◆ WORK REQUEST
Every single entry should be printed exactly.

(Records drawn from a dataset)

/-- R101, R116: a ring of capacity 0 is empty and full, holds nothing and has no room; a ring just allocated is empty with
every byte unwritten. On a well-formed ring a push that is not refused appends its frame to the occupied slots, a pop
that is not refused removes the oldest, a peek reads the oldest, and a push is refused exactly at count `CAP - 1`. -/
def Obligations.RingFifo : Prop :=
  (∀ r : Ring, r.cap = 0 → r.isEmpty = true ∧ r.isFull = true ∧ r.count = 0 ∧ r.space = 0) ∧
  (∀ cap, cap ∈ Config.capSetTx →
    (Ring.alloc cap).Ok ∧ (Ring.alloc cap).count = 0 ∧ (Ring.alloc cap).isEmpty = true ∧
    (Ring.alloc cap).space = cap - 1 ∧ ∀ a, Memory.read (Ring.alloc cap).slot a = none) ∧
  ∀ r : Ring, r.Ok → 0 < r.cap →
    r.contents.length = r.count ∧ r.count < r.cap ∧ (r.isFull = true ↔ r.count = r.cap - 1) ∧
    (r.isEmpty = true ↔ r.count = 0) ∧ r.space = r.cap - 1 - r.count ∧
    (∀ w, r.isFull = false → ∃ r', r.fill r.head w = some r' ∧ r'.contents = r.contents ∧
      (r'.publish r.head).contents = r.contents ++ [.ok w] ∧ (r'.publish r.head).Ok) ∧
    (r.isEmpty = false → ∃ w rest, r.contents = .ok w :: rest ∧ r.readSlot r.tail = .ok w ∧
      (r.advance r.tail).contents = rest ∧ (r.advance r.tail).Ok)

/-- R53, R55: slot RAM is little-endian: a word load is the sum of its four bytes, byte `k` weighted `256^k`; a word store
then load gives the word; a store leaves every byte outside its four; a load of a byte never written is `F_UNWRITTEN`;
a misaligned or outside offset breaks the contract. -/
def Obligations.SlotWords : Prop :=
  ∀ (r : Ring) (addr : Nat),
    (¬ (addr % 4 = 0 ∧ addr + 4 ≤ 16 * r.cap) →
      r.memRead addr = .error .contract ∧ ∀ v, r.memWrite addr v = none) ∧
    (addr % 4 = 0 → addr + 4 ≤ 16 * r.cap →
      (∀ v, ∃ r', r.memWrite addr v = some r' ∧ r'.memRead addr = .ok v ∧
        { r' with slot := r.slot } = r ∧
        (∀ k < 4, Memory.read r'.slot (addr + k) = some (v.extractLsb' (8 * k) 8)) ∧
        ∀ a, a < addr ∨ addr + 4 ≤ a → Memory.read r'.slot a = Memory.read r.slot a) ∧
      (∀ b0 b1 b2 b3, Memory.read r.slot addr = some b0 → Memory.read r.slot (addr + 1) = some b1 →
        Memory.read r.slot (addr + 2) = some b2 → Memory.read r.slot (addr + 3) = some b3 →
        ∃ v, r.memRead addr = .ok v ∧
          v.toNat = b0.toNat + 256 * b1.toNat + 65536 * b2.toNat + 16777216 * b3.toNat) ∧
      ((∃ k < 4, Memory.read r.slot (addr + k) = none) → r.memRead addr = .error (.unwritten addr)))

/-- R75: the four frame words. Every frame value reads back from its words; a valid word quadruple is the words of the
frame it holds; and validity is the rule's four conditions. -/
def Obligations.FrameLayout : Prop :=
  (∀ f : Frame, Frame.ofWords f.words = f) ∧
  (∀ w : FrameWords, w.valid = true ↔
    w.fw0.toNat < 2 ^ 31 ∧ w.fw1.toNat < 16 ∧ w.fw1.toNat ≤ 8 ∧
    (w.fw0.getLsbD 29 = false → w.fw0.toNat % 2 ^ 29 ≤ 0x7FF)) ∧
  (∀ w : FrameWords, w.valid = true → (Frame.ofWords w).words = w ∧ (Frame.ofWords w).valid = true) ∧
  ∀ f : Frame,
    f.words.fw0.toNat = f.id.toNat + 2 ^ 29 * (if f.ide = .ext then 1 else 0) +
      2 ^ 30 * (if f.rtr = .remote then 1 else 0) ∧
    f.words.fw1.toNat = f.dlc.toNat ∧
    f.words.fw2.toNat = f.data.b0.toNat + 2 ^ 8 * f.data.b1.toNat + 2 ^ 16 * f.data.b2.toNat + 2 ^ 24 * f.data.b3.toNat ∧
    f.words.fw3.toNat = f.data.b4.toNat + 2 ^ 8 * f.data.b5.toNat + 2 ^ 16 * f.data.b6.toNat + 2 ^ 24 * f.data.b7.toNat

◆ RESPONSE
/-- R101, R116: a ring of capacity 0 is empty and full, holds nothing and has no room; a ring just allocated is empty with
every byte unwritten. On a well-formed ring a push that is not refused appends its frame to the occupied slots, a pop
that is not refused removes the oldest, a peek reads the oldest, and a push is refused exactly at count `CAP - 1`. -/
def Obligations.RingFifo : Prop :=
  (∀ r : Ring, r.cap = 0 → r.isEmpty = true ∧ r.isFull = true ∧ r.count = 0 ∧ r.space = 0) ∧
  (∀ cap, cap ∈ Config.capSetTx →
    (Ring.alloc cap).Ok ∧ (Ring.alloc cap).count = 0 ∧ (Ring.alloc cap).isEmpty = true ∧
    (Ring.alloc cap).space = cap - 1 ∧ ∀ a, Memory.read (Ring.alloc cap).slot a = none) ∧
  ∀ r : Ring, r.Ok → 0 < r.cap →
    r.contents.length = r.count ∧ r.count < r.cap ∧ (r.isFull = true ↔ r.count = r.cap - 1) ∧
    (r.isEmpty = true ↔ r.count = 0) ∧ r.space = r.cap - 1 - r.count ∧
    (∀ w, r.isFull = false → ∃ r', r.fill r.head w = some r' ∧ r'.contents = r.contents ∧
      (r'.publish r.head).contents = r.contents ++ [.ok w] ∧ (r'.publish r.head).Ok) ∧
    (r.isEmpty = false → ∃ w rest, r.contents = .ok w :: rest ∧ r.readSlot r.tail = .ok w ∧
      (r.advance r.tail).contents = rest ∧ (r.advance r.tail).Ok)

/-- R53, R55: slot RAM is little-endian: a word load is the sum of its four bytes, byte `k` weighted `256^k`; a word store
then load gives the word; a store leaves every byte outside its four; a load of a byte never written is `F_UNWRITTEN`;
a misaligned or outside offset breaks the contract. -/
def Obligations.SlotWords : Prop :=
  ∀ (r : Ring) (addr : Nat),
    (¬ (addr % 4 = 0 ∧ addr + 4 ≤ 16 * r.cap) →
      r.memRead addr = .error .contract ∧ ∀ v, r.memWrite addr v = none) ∧
    (addr % 4 = 0 → addr + 4 ≤ 16 * r.cap →
      (∀ v, ∃ r', r.memWrite addr v = some r' ∧ r'.memRead addr = .ok v ∧
        { r' with slot := r.slot } = r ∧
        (∀ k < 4, Memory.read r'.slot (addr + k) = some (v.extractLsb' (8 * k) 8)) ∧
        ∀ a, a < addr ∨ addr + 4 ≤ a → Memory.read r'.slot a = Memory.read r.slot a) ∧
      (∀ b0 b1 b2 b3, Memory.read r.slot addr = some b0 → Memory.read r.slot (addr + 1) = some b1 →
        Memory.read r.slot (addr + 2) = some b2 → Memory.read r.slot (addr + 3) = some b3 →
        ∃ v, r.memRead addr = .ok v ∧
          v.toNat = b0.toNat + 256 * b1.toNat + 65536 * b2.toNat + 16777216 * b3.toNat) ∧
      ((∃ k < 4, Memory.read r.slot (addr + k) = none) → r.memRead addr = .error (.unwritten addr)))

/-- R75: the four frame words. Every frame value reads back from its words; a valid word quadruple is the words of the
frame it holds; and validity is the rule's four conditions. -/
def Obligations.FrameLayout : Prop :=
  (∀ f : Frame, Frame.ofWords f.words = f) ∧
  (∀ w : FrameWords, w.valid = true ↔
    w.fw0.toNat < 2 ^ 31 ∧ w.fw1.toNat < 16 ∧ w.fw1.toNat ≤ 8 ∧
    (w.fw0.getLsbD 29 = false → w.fw0.toNat % 2 ^ 29 ≤ 0x7FF)) ∧
  (∀ w : FrameWords, w.valid = true → (Frame.ofWords w).words = w ∧ (Frame.ofWords w).valid = true) ∧
  ∀ f : Frame,
    f.words.fw0.toNat = f.id.toNat + 2 ^ 29 * (if f.ide = .ext then 1 else 0) +
      2 ^ 30 * (if f.rtr = .remote then 1 else 0) ∧
    f.words.fw1.toNat = f.dlc.toNat ∧
    f.words.fw2.toNat = f.data.b0.toNat + 2 ^ 8 * f.data.b1.toNat + 2 ^ 16 * f.data.b2.toNat + 2 ^ 24 * f.data.b3.toNat ∧
    f.words.fw3.toNat = f.data.b4.toNat + 2 ^ 8 * f.data.b5.toNat + 2 ^ 16 * f.data.b6.toNat + 2 ^ 24 * f.data.b7.toNat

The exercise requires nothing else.